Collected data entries
-- ==== Sys2Proof/Machine/State.lean ====
section
/-! DEFINITION. The state of one module as plain data, its faults and refusals, and the state after reset.
Scalar entries of the object dictionary (R476-R485) live in one sparse map `obj`, keyed index × 256 + subindex, an entry
being listed only while it differs from its default; everything the dictionary does not hold has a field of its own. -/

namespace Sys2Proof.Machine

/-- A map from Nat in canonical form: keys strictly rising, and (by the operations of Ops) no entry equal to the default. -/
abbrev SMap (α : Type) := List (Nat × α)

/-- The three grades (R1). -/
inductive Grade where
  | tvx4F | tvx4S | tvx2F
  deriving DecidableEq, Repr, Inhabited

/-- The module states (R31). -/
inductive MState where
  | off | boot | standby | ready | running | stopping | stopped | recovering | faulted | maintenance
  deriving DecidableEq, Repr, Inhabited

/-- The step states (R20). -/
inductive StepSt where
  | pending | running | provisional | checking | fixed | mirrored | discarded
  deriving DecidableEq, Repr, Inhabited

/-- The handle of a command: the SESSION word that issued it, the handle (R448) and the window connection it came by. -/
structure Hnd where
  session : W32
  handle : W32
  via : Option Nat
  deriving DecidableEq, Repr, Inhabited

/-- A completion record (R453). -/
structure Rec where
  handle : W32
  status : Nat
  kind : Nat
  stepState : Nat
  step : Nat
  r0 : Nat
  r1 : Nat
  r2 : Nat
  r3 : Nat
  deriving DecidableEq, Repr, Inhabited

/-- A REPLY (R437, R438). -/
structure Reply where
  session : W32
  seq : W32
  status : Nat
  otype : Nat
  handle : W32
  total : Nat
  data : List Byte
  deriving DecidableEq, Repr, Inhabited

/-- An event record (R470). -/
structure EventRec where
  code : Nat
  severity : Nat
  seq : Nat
  uptimeMs : Nat
  step : Nat
  arg0 : Nat
  arg1 : Nat
  deriving DecidableEq, Repr, Inhabited

/-- What the module has sent, in order: the model's own record of its outputs. -/
inductive OutMsg where
  | reply (via : Option Nat) (m : Reply)
  | challenge (dest : Source) (status : Nat) (session : W32) (nonceM : BitVec 256) (sig : BitVec 1056)
  | openResult (dest : Source) (status : Nat)
  | completion (session : W32) (seq : Nat) (via : Option Nat) (r : Rec)
  | event (session : W32) (seq : Nat) (e : EventRec)
  | telemetry (session : W32) (seq : Nat) (body : List Byte)
  | ringWrite (window : Nat) (addr : Nat) (data : List Byte)
  | ringConsumerRead (slot : Nat) (addr : Nat)
  | rdmaAck (window : Nat)
  | rdmaNak (window : Nat) (code : Nat)
  | rdmaData (window : Nat) (data : List Byte)
  | flit (port : Nat) (f : Flit)
  | frame (j : Join) (channel : Nat) (header : W64) (unit : Line)
  | creditFrame (j : Join) (channel : Nat) (header : W64)
  | sideband (j : Join) (msg : Nat) (arg : Nat)
  | storageWrite (record : Nat) (addr : Nat) (data : List Byte)
  | storageRead (record : Nat) (addr len : Nat)
  | arpReply (port iface : Nat) (addr : W32) (mac : BitVec 48)
  | ndAdvert (port iface : Nat) (addr : BitVec 128) (mac : BitVec 48)
  | icmpReply (port iface : Nat) (v6 : Bool) (payload : List Byte)
  | pfc (port iface : Nat) (xoff : Bool)
  | retransmit (q : Qp)
  | frozenFill (region : Nat)
  deriving DecidableEq, Repr

/-- A session slot in use (R441-R446, R455-R457): reserved by a CHALLENGE until `opened`. -/
structure Session where
  slot : Nat
  tag : Nat
  level : Nat
  key : Nat
  src : Source
  opened : Bool
  nonceC : BitVec 256
  nonceM : BitVec 256
  highSeq : Nat
  replies : List (Nat × Reply)
  modSeq : Nat
  usedHseq : List Nat
  outstanding : List W32
  ringK : Nat
  ringC : Nat
  reading : Bool
  held : List Rec
  log : List Rec
  snaps : List (Nat × Nat × List Byte)
  eventsSec : Nat
  eventsAt : Nat
  deriving DecidableEq, Repr

/-- An open window and its QP (R428-R435). rateNum / rateDen is the rate of the QP as a share of the line rate (R427). -/
structure Window where
  num : Nat
  kind : Nat
  canRead : Bool
  canWrite : Bool
  port : Nat
  iface : Nat
  region : Nat
  hostQpn : Nat
  gid : BitVec 128
  qpn : Nat
  rkey : W32
  session : W32
  rateNum : Nat
  rateDen : Nat
  retries : Nat
  closing : Option Hnd
  deriving DecidableEq, Repr

/-- A storage QP (R436): state 0 unused, 1 ready, 2 error. -/
structure StorageQp where
  state : Nat
  qpn : Nat
  rateNum : Nat
  rateDen : Nat
  retries : Nat
  deriving DecidableEq, Repr, Inhabited

/-- The causes of a suspect mark, as the counters of 0x5021 divide them (R337, R369). -/
inductive MarkCause where
  | parity | swatch | timeout | host | audit | scrub
  deriving DecidableEq, Repr, Inhabited

/-- The kinds of context incident (R397). -/
inductive IncidentKind where
  | timeout | trap | control
  deriving DecidableEq, Repr, Inhabited

/-- Where an incident happened (R401): core, context, queue (5: the control core) and the count of commands or instructions. -/
structure Incident where
  kind : IncidentKind
  p : Nat
  lcore : Nat
  ctx : Nat
  queue : Nat
  count : Nat
  deriving DecidableEq, Repr, Inhabited

/-- One issued step (R15, R20); `waited`: it has been held for journal space (R331); `unverified` names the
undecided segment under 0x5012:00 = 1 (R354); `met` is the incident that its last run met (R402); `chosen` keeps the exponents that AMAX chose in it (R122, R142). -/
structure StepRec where
  n : Nat
  st : StepSt
  started : Bool
  waited : Bool
  hnd : Option Hnd
  run : Nat
  unverified : Option Nat
  marks : List (Nat × MarkCause)
  swatchOwing : List Nat
  tokens : List Nat
  passedTorus : Bool
  digests : SMap (W64 × W64)
  loss : Nat
  reruns : Nat
  granules : List Nat
  maxima : SMap W32
  chosen : SMap Int
  met : Option Incident
  deriving DecidableEq, Repr, Inhabited

/-- A rollback in progress (R36, R414-R416). `stopped` and `noResume` are bits 1 and 2 of the module's own STOP_REPORT. -/
structure Rollback where
  quiesced : Bool
  target : Option Nat
  cannotReach : Bool
  noResume : Bool
  held : Bool
  sent : Option (Nat × Nat)
  cause : Nat
  deriving DecidableEq, Repr, Inhabited

/-- An entry of a vat's queue (R244). -/
inductive VatEntry where
  | run (n : Nat)
  | abandon (n : Nat)
  deriving DecidableEq, Repr, Inhabited

/-- The ledger's step keeping (R15-R36, R452); `vatQueue` holds the queue of each vat, oldest entry first. -/
structure Steps where
  list : List StepRec
  runs : SMap Nat
  stopPending : Bool
  stopHnd : List Hnd
  runHnd : Option Hnd
  runEnd : Option Nat
  childReady : SMap Nat
  sentReady : Nat
  ownReady : Nat
  lost : Bool
  childStop : SMap (Nat × Nat)
  rollback : Option Rollback
  resumeSent : Bool
  seen : List (Nat × Nat × Nat)
  msgId : Nat
  vatQueue : SMap (List VatEntry)
  heldHalts : List Nat
  deriving DecidableEq, Repr, Inhabited

/-- A binding record (R239). `own`: A0, A1, B0, B1, row engine. -/
structure Bind where
  lcore : Nat
  ctx : Nat
  own : List Bool
  vat : Nat
  codeBase : Nat
  codeLen : Nat
  entry : Nat
  dmemBase : Nat
  dmemLen : Nat
  rangeFirst : Nat
  rangeCount : Nat
  codeOffset : Nat
  dmemOffset : Nat
  deriving DecidableEq, Repr, Inhabited

/-- A range record (R240): kind 0 STAGING, 1 WORK, 2 STATIC, 3 CELLS. -/
structure Range where
  start : Nat
  length : Nat
  kind : Nat
  initOffset : Nat
  deriving DecidableEq, Repr, Inhabited

/-- A vat descriptor (R242). -/
structure Vat where
  num : Nat
  parent : Nat
  segment : Bool
  tolerance : Bool
  ilvFirst : Nat
  ilvCount : Nat
  deriving DecidableEq, Repr, Inhabited

/-- A region declaration (R252), with the base address its placement gives it (R254). -/
structure Region where
  num : Nat
  kind : Nat
  baseCached : Bool
  perm : Nat
  die : Nat
  sizeMib : Nat
  owner : Nat
  addr : Nat
  deriving DecidableEq, Repr, Inhabited

/-- A scale declaration (R127). -/
structure Scale where
  tensor : Nat
  fmt : Nat
  mode : Nat
  mx : Bool
  sr : Bool
  histLen : Nat
  margin : W32
  fixedExp : Int
  deriving DecidableEq, Repr, Inhabited

/-- A scale cell (R257). -/
structure CellRec where
  tensor : Nat
  lcore : Nat
  cell : Nat
  deriving DecidableEq, Repr, Inhabited

/-- A stash declaration (R151). -/
structure Stash where
  num : Nat
  srcFmt : Nat
  mode : Nat
  region : Nat
  deriving DecidableEq, Repr, Inhabited

/-- A stream declaration (R224). -/
structure StreamD where
  num : Nat
  src : W32
  dst : W32
  cls : Nat
  journal : Bool
  credits : Nat
  deriving DecidableEq, Repr, Inhabited

/-- A chain record (R258). -/
structure ChainD where
  num : Nat
  op : Nat
  mode : Nat
  ret : Bool
  n : Nat
  memberFirst : Nat
  fwdBase : Nat
  retBase : Nat
  decl : Nat
  deriving DecidableEq, Repr, Inhabited

/-- A budget record (R259). -/
structure Budget where
  lcore : Nat
  ctx : Nat
  queue : Nat
  dmemAddr : Nat
  cycles : Nat
  deriving DecidableEq, Repr, Inhabited

/-- A LINKS record (R320). -/
structure LinkD where
  chain : Nat
  inStream : Nat
  outStream : Nat
  retIn : Nat
  retOut : Nat
  position : Nat
  deriving DecidableEq, Repr, Inhabited

/-- A JOURNAL record (R336): a host input, or a die's pages per step. -/
structure JournalD where
  isInput : Bool
  id : Nat
  target : Nat
  bytes : Nat
  deriving DecidableEq, Repr, Inhabited

/-- A bound image (R237, R238): its records. `sections` are (type, offset, length, count); `failed` are the stacks that were FAILED as it was
loaded (R420). -/
structure Image where
  lcores : Nat
  length : Nat
  sections : List (Nat × Nat × Nat × Nat)
  binds : List Bind
  ranges : List Range
  vats : List Vat
  regions : List Region
  scales : List Scale
  cells : List CellRec
  stashes : List Stash
  streams : List StreamD
  chains : List ChainD
  members : List Nat
  ilv : List (Nat × Nat)
  budgets : List Budget
  links : List LinkD
  journal : List JournalD
  loss : Option (Nat × Nat)
  failed : List Nat
  deriving DecidableEq, Repr, Inhabited

/-- Why a context does not run (R53, R55, R51). -/
inductive Stall where
  | none
  | push (queue : Nat) (entry : Line)
  | wait (ctr : Nat) (value : W16)
  | stepend
  deriving DecidableEq, Repr, Inhabited

/-- A unit of a stream with its poison bit (R197). -/
abbrev SUnit := Line × Bool

/-- A chain command in progress (R231), or an AMAX in its maximum chain (R214): its phase, the scale unit or maximum received, the units of
the group combined so far, whether the scale unit's credit is owed (R225), and the units still to be sent. -/
structure ChainBuf where
  phase : Nat
  got : List SUnit
  acc : List SUnit
  owed : Bool
  toSend : List SUnit
  deriving DecidableEq, Repr, Inhabited

/-- A hardware context (R58): registers, program counter, sync counters, queues, vector registers, partition, binding, the
step it runs, and the ledger's per-context lanes (R345) and slice count (R339). `dmemHits` are the bytes of its partition that the image
brought with a parity hit (R197). -/
structure Ctx where
  bound : Bool
  bind : Bind
  ranges : List Range
  dmemInit : SMap Byte
  dmemHits : List Nat
  g : SMap W32
  pc : W32
  sc : SMap W16
  v : SMap Byte
  vPoison : List Nat
  queues : SMap (List Line)
  taken : SMap (Line × Nat)
  chains : SMap ChainBuf
  stall : Stall
  stopped : Bool
  running : Bool
  step : Nat
  live : Nat
  pushed : SMap Nat
  executed : Nat
  lanes : List (W64 × W64)
  slices : Nat
  deriving DecidableEq, Repr, Inhabited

▶ What you will do:
Reproduce only the lines above spanning from the line containing "replies : List (Nat × Reply)" through the line containing "structure Window where", word for word.

▶ Completed task:
  replies : List (Nat × Reply)
  modSeq : Nat
  usedHseq : List Nat
  outstanding : List W32
  ringK : Nat
  ringC : Nat
  reading : Bool
  held : List Rec
  log : List Rec
  snaps : List (Nat × Nat × List Byte)
  eventsSec : Nat
  eventsAt : Nat
  deriving DecidableEq, Repr

/-- An open window and its QP (R428-R435). rateNum / rateDen is the rate of the QP as a share of the line rate (R427). -/
structure Window where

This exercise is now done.